- [BRIEF]:
Scan the lines below and report each one containing "shadowed" by copying it.

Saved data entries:

-- ==== Sys2Proof/Tests/Slice0.lean ====
section
/-! SUPPORT. Tests. Words and expected values are the spec's (`95_test_vectors.md`,
`96_classifier_vectors.md`) or are written out by hand from the patterns of `30_encoding.md` R42 to R47. -/

namespace Sys2Proof.Tests

open Sys2Proof Sys2Proof.Machine

/-! ## WellFormed: one ill-formed term for each check -/

/-- Row 1: the fields of 0xE0000091, which is `Multiply`. -/
theorem test_wf_multiply : (Instr.and .AL false 0 0 (.indirect 1 0 1)).wf = false := by decide
/-- Row 2: the fields of 0xE0841392, which is `MultiplyLong`. -/
theorem test_wf_multiply_long : (Instr.add .AL false 4 1 (.indirect 7 0 2)).wf = false := by decide
/-- Row 3: the fields of 0xE12FFF1E, which is `BranchAndExchange`. -/
theorem test_wf_branch_and_exchange : (Instr.teq .AL false 15 15 (.indirect 30 0 14)).wf = false := by
  decide
/-- Row 4: the fields of 0xE1012093, which is `SingleDataSwap`. -/
theorem test_wf_single_data_swap : (Instr.tst .AL false 1 2 (.indirect 1 0 3)).wf = false := by decide
/-- Row 5: the fields of 0xE19100B2, which is `HalfwordDataTransferReg`. -/
theorem test_wf_halfword_reg : (Instr.orr .AL true 1 0 (.indirect 1 1 2)).wf = false := by decide
/-- Row 6: the fields of 0xE1D100B2, which is `HalfwordDataTransferImm`. -/
theorem test_wf_halfword_imm : (Instr.bic .AL true 1 0 (.indirect 1 1 2)).wf = false := by decide
/-- Row 7: the fields of 0xE19100D2, which is `SignedDataTransfer`. -/
theorem test_wf_signed : (Instr.orr .AL true 1 0 (.indirect 1 2 2)).wf = false := by decide
/-- Row 10 is shadowed: no word of it is its own. -/
theorem test_wf_undefined : (Instr.undefined .AL 0xF8007 0).wf = false := by decide
/-- The same checks guard the parent row. -/
theorem test_wf_parent : (Instr.dataProcessingPsr .AL .AND false 0 0 (.indirect 1 0 1)).wf = false := by
  decide
/-- A near miss of row 3 stays a data-processing word: 0xE12FFF3E. -/
theorem test_wf_near_miss : (Instr.teq .AL false 15 15 (.indirect 30 1 14)).wf = true := by decide

/-! ## Decoding: a word written out for every constructor -/

/-- `1110 000000 00001000000100 1001 0011`. -/
theorem test_decode_multiply : decodeWord 0xE0020493 = .multiply .AL 0x0204 3 := by decide
/-- `1110 00001 0 0 0 0100 0001 0011 1001 0010`; the parent row's term has the same word. -/
theorem test_decode_ml_true_false :
    decodeWord 0xE0841392 = .multiplyLongUnsignedTrueAccumulateFalse .AL false 4 1 3 2
    ∧ encode (.multiplyLong .AL false false false 4 1 3 2) = 0xE0841392 := by decide
theorem test_decode_ml_true_true :
    decodeWord 0xE0A41392 = .multiplyLongUnsignedTrueAccumulateTrue .AL false 4 1 3 2 := by decide
theorem test_decode_ml_false_false :
    decodeWord 0xE0C41392 = .multiplyLongUnsignedFalseAccumulateFalse .AL false 4 1 3 2 := by decide
theorem test_decode_ml_false_true :
    decodeWord 0xE0FFFF9F = .multiplyLongUnsignedFalseAccumulateTrue .AL true 15 15 15 15 := by decide
/-- `1110 000100101111111111110001 1110`. -/
theorem test_decode_branch_and_exchange : decodeWord 0xE12FFF1E = .branchAndExchange .AL 14 := by decide
/-- `1110 00010 0 00 00010010 00001001 0011`. -/
theorem test_decode_single_data_swap : decodeWord 0xE1012093 = .singleDataSwap .AL false 0x12 3 := by
  decide
/-- `1110 000 11 0 0100010000 00001011 0010`. -/
theorem test_decode_halfword_reg :
    decodeWord 0xE19100B2 = .halfwordDataTransferReg .AL 3 0x110 2 := by decide
/-- `1110 000 11 1 01000100000000 1011 0010`. -/
theorem test_decode_halfword_imm :
    decodeWord 0xE1D100B2 = .halfwordDataTransferImm .AL 3 0x1100 2 := by decide
/-- `1110 000 11001000100000000 11 0 1 0010`. -/
theorem test_decode_signed : decodeWord 0xE19100D2 = .signedDataTransfer .AL 0x19100 false 2 := by decide
/-- `1110 011 11111000000000000111 1 0000`: a word of the shadowed row 10 decodes as `LDR`. -/
theorem test_decode_undefined :
    encode (.undefined .AL 0xF8007 0) = 0xE7F000F0
    ∧ decodeWord 0xE7F000F0 = .ldr .AL true true true true 0 0 (.shift 1 3 true 0) := by decide
/-- `1110 100 01 0 1111011000000000010000`. -/
theorem test_decode_block_transfer : decodeWord 0xE8BD8010 = .blockDataTransfer .AL 1 0x3D8010 := by
  decide
/-- `1110 110 1100100000000101000000000`. -/
theorem test_decode_coproc_data_transfer :
    decodeWord 0xED900A00 = .coprocDataTransfer .AL 0x1900A00 := by decide
/-- `1110 1110 0001001000110100000 0 0101`. -/
theorem test_decode_coproc_data_op : decodeWord 0xEE123405 = .coprocDataOp .AL 0x091A0 5 := by decide
/-- `1110 1110 0001000100001111000 1 0000`. -/
theorem test_decode_coproc_reg_transfer :
    decodeWord 0xEE110F10 = .coprocRegTransfer .AL 0x08878 0 := by decide
/-- `1110 1111 000000000000000000010001`. -/
theorem test_decode_software_interrupt : decodeWord 0xEF000011 = .softwareInterrupt .AL 0x000011 := by
  decide
/-- `1110 100 01 1 1111011000000000010000`. -/
theorem test_decode_hole : decodeWord 0xE8FD8010 = .unclassifiedInstruction .AL 1 0x3D8010 := by decide
/-- `1110 101 0 0x00002E`; the parent row's term has the same word. -/
theorem test_decode_branch :
    decodeWord 0xEA00002E = .branchLinkFalse .AL 0x00002E
    ∧ encode (.branch .AL false 0x00002E) = 0xEA00002E := by decide
theorem test_decode_branch_link : decodeWord 0xEBFFFFFE = .branchLinkTrue .AL 0xFFFFFE := by decide
/-- `1110 01 0 1 1 0 0 1 1111 1101 000010111000`; the parent row's term has the same word. -/
theorem test_decode_ldr :
    decodeWord 0xE59FD0B8 = .ldr .AL true true false false 15 13 (.imm 0x0B8)
    ∧ encode (.loadStore .AL .LDR true true false false 15 13 (.imm 0x0B8)) = 0xE59FD0B8 := by decide
/-- `1110 01 1 0 1 0 0 0 0001 0010 00100 00 0 0011`. -/
theorem test_decode_str :
    decodeWord 0xE6812203 = .str .AL false true false false 1 2 (.shift 4 0 false 3) := by decide
/-- The sixteen opcode rows of `95_test_vectors.md` section 2.5, with the parent row at the first. -/
theorem test_decode_and :
    decodeWord 0xE20120F0 = .and .AL false 1 2 (.imm 0 240)
    ∧ encode (.dataProcessingPsr .AL .AND false 1 2 (.imm 0 240)) = 0xE20120F0 := by decide
theorem test_decode_eor : decodeWord 0xE23231F1 = .eor .AL true 2 3 (.imm 1 241) := by decide
theorem test_decode_sub : decodeWord 0xE24342F2 = .sub .AL false 3 4 (.imm 2 242) := by decide
theorem test_decode_rsb : decodeWord 0xE27453F3 = .rsb .AL true 4 5 (.imm 3 243) := by decide
theorem test_decode_add : decodeWord 0xE28564F4 = .add .AL false 5 6 (.imm 4 244) := by decide
theorem test_decode_adc : decodeWord 0xE2B675F5 = .adc .AL true 6 7 (.imm 5 245) := by decide
theorem test_decode_sbc : decodeWord 0xE2C786F6 = .sbc .AL false 7 8 (.imm 6 246) := by decide
theorem test_decode_rsc : decodeWord 0xE2F897F7 = .rsc .AL true 8 9 (.imm 7 247) := by decide
theorem test_decode_tst : decodeWord 0xE309A8F8 = .tst .AL false 9 10 (.imm 8 248) := by decide
theorem test_decode_teq : decodeWord 0xE33AB9F9 = .teq .AL true 10 11 (.imm 9 249) := by decide
theorem test_decode_cmp : decodeWord 0xE34BCAFA = .cmp .AL false 11 12 (.imm 10 250) := by decide
theorem test_decode_cmn : decodeWord 0xE37CDBFB = .cmn .AL true 12 13 (.imm 11 251) := by decide
theorem test_decode_orr : decodeWord 0xE38DECFC = .orr .AL false 13 14 (.imm 12 252) := by decide
theorem test_decode_mov : decodeWord 0xE3BEFDFD = .mov .AL true 14 15 (.imm 13 253) := by decide
theorem test_decode_bic : decodeWord 0xE3CF0EFE = .bic .AL false 15 0 (.imm 14 254) := by decide
theorem test_decode_mvn : decodeWord 0xE3F01FFF = .mvn .AL true 0 1 (.imm 15 255) := by decide
/-- The two register shapes: `… 00010 00 0 0010` and `… 00110 00 1 0010`. -/
theorem test_decode_register_shapes :
    decodeWord 0xE1A01102 = .mov .AL false 0 1 (.direct 2 0 2)
    ∧ decodeWord 0xE1A01312 = .mov .AL false 0 1 (.indirect 6 0 2) := by decide
/-- `20_memory.md` R32: three bytes are no word. -/
theorem test_decode_truncated : decode [0xDE, 0xEA, 0xBE] = .error .truncated := by rfl
/-- The bytes after the word are handed back. -/
theorem test_decode_rest :
    decode [0x2E, 0x00, 0x00, 0xEA, 0x55] = .ok (.branchLinkFalse .AL 0x00002E, [0x55]) := by rfl
theorem test_decode_table_word : decodeTableWord 32 0xE8FD8010
    = some (.unclassifiedInstruction .AL 1 0x3D8010) := by decide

- [RESULT OF THE EXERCISE]:
/-- Row 10 is shadowed: no word of it is its own. -/
/-- `1110 011 11111000000000000111 1 0000`: a word of the shadowed row 10 decodes as `LDR`. -/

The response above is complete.